In the email he sent to employees upon their return to the workplace, Musk stated, “The more senior you are, the more obvious your presence must be.” “That is why I lived in the factory so much – so that people on the line could see me working alongside them,” I said, “since I was right there with them.” Tesla would have declared bankruptcy a long time ago if I had not intervened in that situation.

The IG Metall union in Germany has stated that it will back any worker who wishes to continue working remotely and has committed to doing so. According to the district chairman for the union, who spoke to Reuters, “anyone does not agree with such one-sided demands and wants to stand against them has the force of unions behind them in Germany,” There are 4,000 employees working for Tesla in Germany.

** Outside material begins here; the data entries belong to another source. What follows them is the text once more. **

-- ==== Sys2Proof/Laws/Tables.lean ====
section
/-! SUPPORT. What the operations on tables do, read by key. -/

namespace Sys2Proof.Machine

theorem tget_tset_self {α : Type} (t : Tbl α) (k : Nat) (v : α) : tget (tset t k v) k = some v := by
  induction t with
  | nil => simp [tset, tget]
  | cons e r ih =>
    obtain ⟨i, w⟩ := e
    simp only [tset]
    split
    · simp [tget]
    · split
      · simp [tget]
      · rename_i h _; simp [tget, h, ih]

theorem tget_tset_other {α : Type} (t : Tbl α) (k j : Nat) (v : α) (h : j ≠ k) : tget (tset t k v) j = tget t j := by
  induction t with
  | nil => simp [tset, tget, Ne.symm h]
  | cons e r ih =>
    obtain ⟨i, w⟩ := e
    simp only [tset]
    split
    · rename_i hi; simp [tget, hi, Ne.symm h]
    · split
      · simp [tget, Ne.symm h]
      · simp [tget, ih]

theorem tget_tmap_self {α : Type} (t : Tbl α) (k : Nat) (f : α → α) : tget (tmap t k f) k = (tget t k).map f := by
  induction t with
  | nil => rfl
  | cons e r ih =>
    obtain ⟨i, w⟩ := e
    simp only [tmap, tget]
    split
    · rename_i h; simp [tget, h]
    · rename_i h; simp [tget, h, ih]

theorem tget_tmap_other {α : Type} (t : Tbl α) (k j : Nat) (f : α → α) (h : j ≠ k) : tget (tmap t k f) j = tget t j := by
  induction t with
  | nil => rfl
  | cons e r ih =>
    obtain ⟨i, w⟩ := e
    simp only [tmap]
    split
    · rename_i hi; simp [tget, hi, Ne.symm h]
    · simp [tget, ih]

theorem tget_tmapOn {α : Type} (t : Tbl α) (ks : List Nat) (f : Nat → α → α) (k : Nat) :
    tget (tmapOn t ks f) k = (tget t k).map (fun v => if ks.contains k then f k v else v) := by
  induction t with
  | nil => rfl
  | cons e r ih =>
    obtain ⟨i, w⟩ := e
    simp only [tmapOn, List.map_cons] at ih ⊢
    by_cases h : i = k
    · subst h; simp only [tget]; split <;> simp_all
    · split <;> simp [tget, h] <;> simpa using ih

theorem tget_tmapAll {α : Type} (t : Tbl α) (f : Nat → α → α) (k : Nat) :
    tget (tmapAll t f) k = (tget t k).map (f k) := by
  induction t with
  | nil => rfl
  | cons e r ih =>
    obtain ⟨i, w⟩ := e
    simp only [tmapAll, List.map_cons] at ih ⊢
    by_cases h : i = k
    · subst h; simp [tget]
    · simp [tget, h, ih]

theorem tget_tdel_self {α : Type} (t : Tbl α) (k : Nat) : tget (tdel t k) k = none := by
  induction t with
  | nil => rfl
  | cons e r ih =>
    obtain ⟨i, w⟩ := e
    by_cases h : i = k
    · subst h; simpa [tdel] using ih
    · have : tdel ((i, w) :: r) k = (i, w) :: tdel r k := by simp [tdel, h]
      rw [this]; simp [tget, h, ih]

theorem tget_tdel_other {α : Type} (t : Tbl α) (k j : Nat) (hj : j ≠ k) : tget (tdel t k) j = tget t j := by
  induction t with
  | nil => rfl
  | cons e r ih =>
    obtain ⟨i, w⟩ := e
    by_cases h : i = k
    · subst h
      have : tdel ((i, w) :: r) i = tdel r i := by simp [tdel]
      rw [this, ih]; simp [tget, Ne.symm hj]
    · have : tdel ((i, w) :: r) k = (i, w) :: tdel r k := by simp [tdel, h]
      rw [this]; simp [tget, ih]

/-- The threads, waves, teams, executors, dies, functions and engines, read after a change of one of them. -/
theorem thread_modThread_self (s : State) (k : Nat) (f : Thread → Thread) (h : (tget s.threads k).isSome) :
    (s.modThread k f).thread k = f (s.thread k) := by
  obtain ⟨v, hv⟩ := Option.isSome_iff_exists.mp h
  simp [State.thread, State.modThread, tgetD, tget_tmap_self, hv]

theorem thread_modThread_other (s : State) (k j : Nat) (f : Thread → Thread) (h : j ≠ k) :
    (s.modThread k f).thread j = s.thread j := by
  simp [State.thread, State.modThread, tgetD, tget_tmap_other _ _ _ _ h]

theorem wave_modWave_self (s : State) (k : Nat) (f : Wave → Wave) (h : (tget s.waves k).isSome) :
    (s.modWave k f).wave k = f (s.wave k) := by
  obtain ⟨v, hv⟩ := Option.isSome_iff_exists.mp h
  simp [State.wave, State.modWave, tgetD, tget_tmap_self, hv]

theorem wave_modWave_other (s : State) (k j : Nat) (f : Wave → Wave) (h : j ≠ k) :
    (s.modWave k f).wave j = s.wave j := by
  simp [State.wave, State.modWave, tgetD, tget_tmap_other _ _ _ _ h]

theorem core_modCore_self (s : State) (k : Nat) (f : Core → Core) : (s.modCore k f).core k = f (s.core k) := by
  simp [State.core, State.modCore, tgetD, tget_tset_self]

theorem core_modCore_other (s : State) (k j : Nat) (f : Core → Core) (h : j ≠ k) :
    (s.modCore k f).core j = s.core j := by
  simp [State.core, State.modCore, tgetD, tget_tset_other _ _ _ _ h]

theorem die_modDie_self (s : State) (k : Nat) (f : Die → Die) : (s.modDie k f).die k = f (s.die k) := by
  simp [State.die, State.modDie, tgetD, tget_tset_self]

theorem die_modDie_other (s : State) (k j : Nat) (f : Die → Die) (h : j ≠ k) : (s.modDie k f).die j = s.die j := by
  simp [State.die, State.modDie, tgetD, tget_tset_other _ _ _ _ h]

theorem vf_modVf_self (s : State) (k : Nat) (f : Vf → Vf) : (s.modVf k f).vf k = f (s.vf k) := by
  simp [State.vf, State.modVf, tgetD, tget_tset_self]

theorem vf_modVf_other (s : State) (k j : Nat) (f : Vf → Vf) (h : j ≠ k) : (s.modVf k f).vf j = s.vf j := by
  simp [State.vf, State.modVf, tgetD, tget_tset_other _ _ _ _ h]

theorem engine_modEngine_self (s : State) (k : Nat) (f : Engine → Engine) :
    (s.modEngine k f).engine k = f (s.engine k) := by
  simp [State.engine, State.modEngine, tgetD, tget_tset_self]

theorem engine_modEngine_other (s : State) (k j : Nat) (f : Engine → Engine) (h : j ≠ k) :
    (s.modEngine k f).engine j = s.engine j := by
  simp [State.engine, State.modEngine, tgetD, tget_tset_other _ _ _ _ h]

/-- A change of some threads keeps which threads there are. -/
theorem keys_modThread (s : State) (k : Nat) (f : Thread → Thread) : keys (s.modThread k f).threads = keys s.threads := by
  have h : ∀ t : Tbl Thread, keys (tmap t k f) = keys t := by
    intro t
    induction t with
    | nil => rfl
    | cons e r ih =>
      obtain ⟨i, w⟩ := e
      simp only [tmap]
      split <;> simp_all [keys]
  exact h s.threads

end Sys2Proof.Machine
end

The email from Musk on employment layoffs was sent a day after the bitcoin exchange Coinbase declared a complete recruiting freeze and revealed it would also be rescinding job offers that had previously been accepted by candidates. According to a weblog written by the business’s chief people officer, LJ Brock, “This is not a choice we make lightly,” but it is vital to guarantee that the company is only expanding in the areas that are of the highest significance. “We have always been aware that crypto would be unpredictable; nevertheless, this volatility, in conjunction with wider economic issues, may put the firm, as well as us personally, to the test in unprecedented ways.”

Brock stated in the letter that was addressed to prospective employees who had not yet begun working for the firm that Coinbase would provide a severance package equal to two months’ worth of salary. We are also making a commitment to give additional support in the form of a specialised talent hub in order to help deliver high-quality job search advantages.

The business is facing the impact of several pricey blunders in addition to the larger IT slowdown and a dramatic decline in the cryptocurrency market, which Coinbase’s chief executive has dubbed as a “crypto winter.” An NFT marketplace was released in the beginning of May, which was many months after the market’s peak, and it only garnered 150 transactions on its first day of operation.